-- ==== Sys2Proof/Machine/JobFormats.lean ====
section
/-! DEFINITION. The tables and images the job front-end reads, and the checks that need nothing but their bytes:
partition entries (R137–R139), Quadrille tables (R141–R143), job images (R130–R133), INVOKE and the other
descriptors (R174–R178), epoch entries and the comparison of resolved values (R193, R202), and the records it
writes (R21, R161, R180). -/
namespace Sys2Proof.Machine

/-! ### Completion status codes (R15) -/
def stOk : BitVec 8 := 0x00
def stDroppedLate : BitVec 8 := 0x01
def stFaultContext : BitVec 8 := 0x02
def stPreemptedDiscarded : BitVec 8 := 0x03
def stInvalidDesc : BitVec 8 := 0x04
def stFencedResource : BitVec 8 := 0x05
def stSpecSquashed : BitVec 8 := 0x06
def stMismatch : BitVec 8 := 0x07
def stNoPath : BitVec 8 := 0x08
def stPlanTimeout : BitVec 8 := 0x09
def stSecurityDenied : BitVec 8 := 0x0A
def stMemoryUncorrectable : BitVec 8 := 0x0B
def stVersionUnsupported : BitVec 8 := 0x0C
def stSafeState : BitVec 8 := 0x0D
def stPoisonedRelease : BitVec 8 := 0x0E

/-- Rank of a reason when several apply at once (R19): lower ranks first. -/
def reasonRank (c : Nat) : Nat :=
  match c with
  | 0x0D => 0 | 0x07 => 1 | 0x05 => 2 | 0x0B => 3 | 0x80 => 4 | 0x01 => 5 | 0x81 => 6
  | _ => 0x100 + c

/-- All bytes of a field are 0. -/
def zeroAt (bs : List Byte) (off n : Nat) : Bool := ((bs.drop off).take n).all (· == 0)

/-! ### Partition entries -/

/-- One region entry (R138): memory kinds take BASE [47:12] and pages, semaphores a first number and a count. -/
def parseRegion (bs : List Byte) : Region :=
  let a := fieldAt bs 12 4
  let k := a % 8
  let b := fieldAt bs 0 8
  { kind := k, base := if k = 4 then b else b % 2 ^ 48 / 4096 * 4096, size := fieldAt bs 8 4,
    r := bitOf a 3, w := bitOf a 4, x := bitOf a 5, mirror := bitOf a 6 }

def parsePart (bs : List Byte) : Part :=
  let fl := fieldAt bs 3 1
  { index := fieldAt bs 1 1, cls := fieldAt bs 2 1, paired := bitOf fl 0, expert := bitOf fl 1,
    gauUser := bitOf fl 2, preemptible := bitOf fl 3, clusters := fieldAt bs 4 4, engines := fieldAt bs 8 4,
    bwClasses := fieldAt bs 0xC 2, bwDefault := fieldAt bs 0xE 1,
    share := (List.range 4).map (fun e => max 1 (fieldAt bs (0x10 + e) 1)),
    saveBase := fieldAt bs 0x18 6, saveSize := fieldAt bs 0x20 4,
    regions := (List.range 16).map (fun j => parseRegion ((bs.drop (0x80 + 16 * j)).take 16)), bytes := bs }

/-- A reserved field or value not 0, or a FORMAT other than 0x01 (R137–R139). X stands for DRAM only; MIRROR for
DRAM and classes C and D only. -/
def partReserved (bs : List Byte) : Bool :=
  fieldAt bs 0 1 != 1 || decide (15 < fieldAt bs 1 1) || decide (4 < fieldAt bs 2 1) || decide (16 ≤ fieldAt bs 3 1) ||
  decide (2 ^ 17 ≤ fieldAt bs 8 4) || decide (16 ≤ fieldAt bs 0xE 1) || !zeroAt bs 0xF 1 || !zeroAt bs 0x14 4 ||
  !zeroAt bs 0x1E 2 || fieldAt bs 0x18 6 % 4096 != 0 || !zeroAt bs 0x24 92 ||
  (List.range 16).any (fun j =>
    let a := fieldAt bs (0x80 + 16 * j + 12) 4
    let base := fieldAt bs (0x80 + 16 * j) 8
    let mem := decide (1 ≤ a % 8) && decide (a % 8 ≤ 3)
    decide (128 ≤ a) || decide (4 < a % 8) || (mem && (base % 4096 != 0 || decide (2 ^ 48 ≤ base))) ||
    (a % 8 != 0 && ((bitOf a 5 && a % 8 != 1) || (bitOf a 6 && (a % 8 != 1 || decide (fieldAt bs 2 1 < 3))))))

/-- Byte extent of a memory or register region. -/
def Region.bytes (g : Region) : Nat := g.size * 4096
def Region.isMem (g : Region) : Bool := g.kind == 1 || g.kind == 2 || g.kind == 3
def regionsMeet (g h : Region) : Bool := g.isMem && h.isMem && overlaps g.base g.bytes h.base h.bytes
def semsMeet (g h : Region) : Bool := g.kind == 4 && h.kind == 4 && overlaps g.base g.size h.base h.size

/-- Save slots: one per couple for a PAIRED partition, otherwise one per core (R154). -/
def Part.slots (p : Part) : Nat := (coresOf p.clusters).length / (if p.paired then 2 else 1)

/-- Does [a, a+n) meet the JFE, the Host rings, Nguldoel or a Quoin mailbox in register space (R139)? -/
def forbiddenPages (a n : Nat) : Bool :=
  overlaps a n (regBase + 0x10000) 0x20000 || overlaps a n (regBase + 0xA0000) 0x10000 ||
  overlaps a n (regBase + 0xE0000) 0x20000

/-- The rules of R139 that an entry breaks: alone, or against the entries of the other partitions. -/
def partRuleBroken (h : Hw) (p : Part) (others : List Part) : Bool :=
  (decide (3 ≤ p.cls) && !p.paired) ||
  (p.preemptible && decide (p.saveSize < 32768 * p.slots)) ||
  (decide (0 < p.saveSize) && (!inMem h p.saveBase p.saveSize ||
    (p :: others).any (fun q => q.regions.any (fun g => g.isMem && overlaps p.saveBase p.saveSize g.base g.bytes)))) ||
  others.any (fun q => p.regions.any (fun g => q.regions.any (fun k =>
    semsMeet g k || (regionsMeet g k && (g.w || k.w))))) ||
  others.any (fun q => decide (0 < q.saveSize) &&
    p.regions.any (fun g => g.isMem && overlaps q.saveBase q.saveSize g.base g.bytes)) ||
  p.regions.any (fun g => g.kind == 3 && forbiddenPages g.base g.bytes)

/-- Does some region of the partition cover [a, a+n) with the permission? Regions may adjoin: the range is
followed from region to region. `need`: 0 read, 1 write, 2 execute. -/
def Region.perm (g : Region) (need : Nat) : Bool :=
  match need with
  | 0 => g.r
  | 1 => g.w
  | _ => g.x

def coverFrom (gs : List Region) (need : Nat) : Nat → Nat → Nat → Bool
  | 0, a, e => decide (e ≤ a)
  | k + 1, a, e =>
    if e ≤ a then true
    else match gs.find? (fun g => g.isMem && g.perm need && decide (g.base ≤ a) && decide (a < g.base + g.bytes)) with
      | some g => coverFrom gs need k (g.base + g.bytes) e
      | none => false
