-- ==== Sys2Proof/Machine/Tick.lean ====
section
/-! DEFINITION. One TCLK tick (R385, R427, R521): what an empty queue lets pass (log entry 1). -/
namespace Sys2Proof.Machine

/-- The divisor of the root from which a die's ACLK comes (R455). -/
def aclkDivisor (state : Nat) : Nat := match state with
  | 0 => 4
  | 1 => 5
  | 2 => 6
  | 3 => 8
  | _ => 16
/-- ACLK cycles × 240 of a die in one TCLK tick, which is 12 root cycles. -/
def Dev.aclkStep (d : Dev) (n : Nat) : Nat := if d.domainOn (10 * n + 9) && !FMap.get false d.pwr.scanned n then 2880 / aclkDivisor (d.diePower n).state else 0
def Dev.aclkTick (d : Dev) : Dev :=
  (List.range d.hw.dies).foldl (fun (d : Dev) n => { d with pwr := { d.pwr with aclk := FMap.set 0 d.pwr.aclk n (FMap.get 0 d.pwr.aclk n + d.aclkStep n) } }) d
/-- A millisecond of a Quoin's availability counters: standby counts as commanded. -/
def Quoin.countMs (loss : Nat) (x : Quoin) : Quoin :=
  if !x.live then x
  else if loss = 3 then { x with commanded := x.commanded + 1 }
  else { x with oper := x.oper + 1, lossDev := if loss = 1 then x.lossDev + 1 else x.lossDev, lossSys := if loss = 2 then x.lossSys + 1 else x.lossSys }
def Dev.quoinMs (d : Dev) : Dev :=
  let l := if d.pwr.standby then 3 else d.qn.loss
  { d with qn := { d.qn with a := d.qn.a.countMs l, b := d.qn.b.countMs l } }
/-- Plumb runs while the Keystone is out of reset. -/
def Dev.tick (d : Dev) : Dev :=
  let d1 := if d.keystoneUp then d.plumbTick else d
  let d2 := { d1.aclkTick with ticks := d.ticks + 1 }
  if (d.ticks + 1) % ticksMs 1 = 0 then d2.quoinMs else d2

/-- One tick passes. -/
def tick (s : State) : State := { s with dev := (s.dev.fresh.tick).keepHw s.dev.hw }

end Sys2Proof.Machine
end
== == ==
YOUR INSTRUCTIONS: Which lines in the records above contain the string "overlaps"? Copy each one.

RESPONSE AREA:
def regionsMeet (g h : Region) : Bool := g.isMem && h.isMem && overlaps g.base g.bytes h.base h.bytes
def semsMeet (g h : Region) : Bool := g.kind == 4 && h.kind == 4 && overlaps g.base g.size h.base h.size
  overlaps a n (regBase + 0x10000) 0x20000 || overlaps a n (regBase + 0xA0000) 0x10000 ||
  overlaps a n (regBase + 0xE0000) 0x20000
    (p :: others).any (fun q => q.regions.any (fun g => g.isMem && overlaps p.saveBase p.saveSize g.base g.bytes)))) ||
    p.regions.any (fun g => g.isMem && overlaps q.saveBase q.saveSize g.base g.bytes)) ||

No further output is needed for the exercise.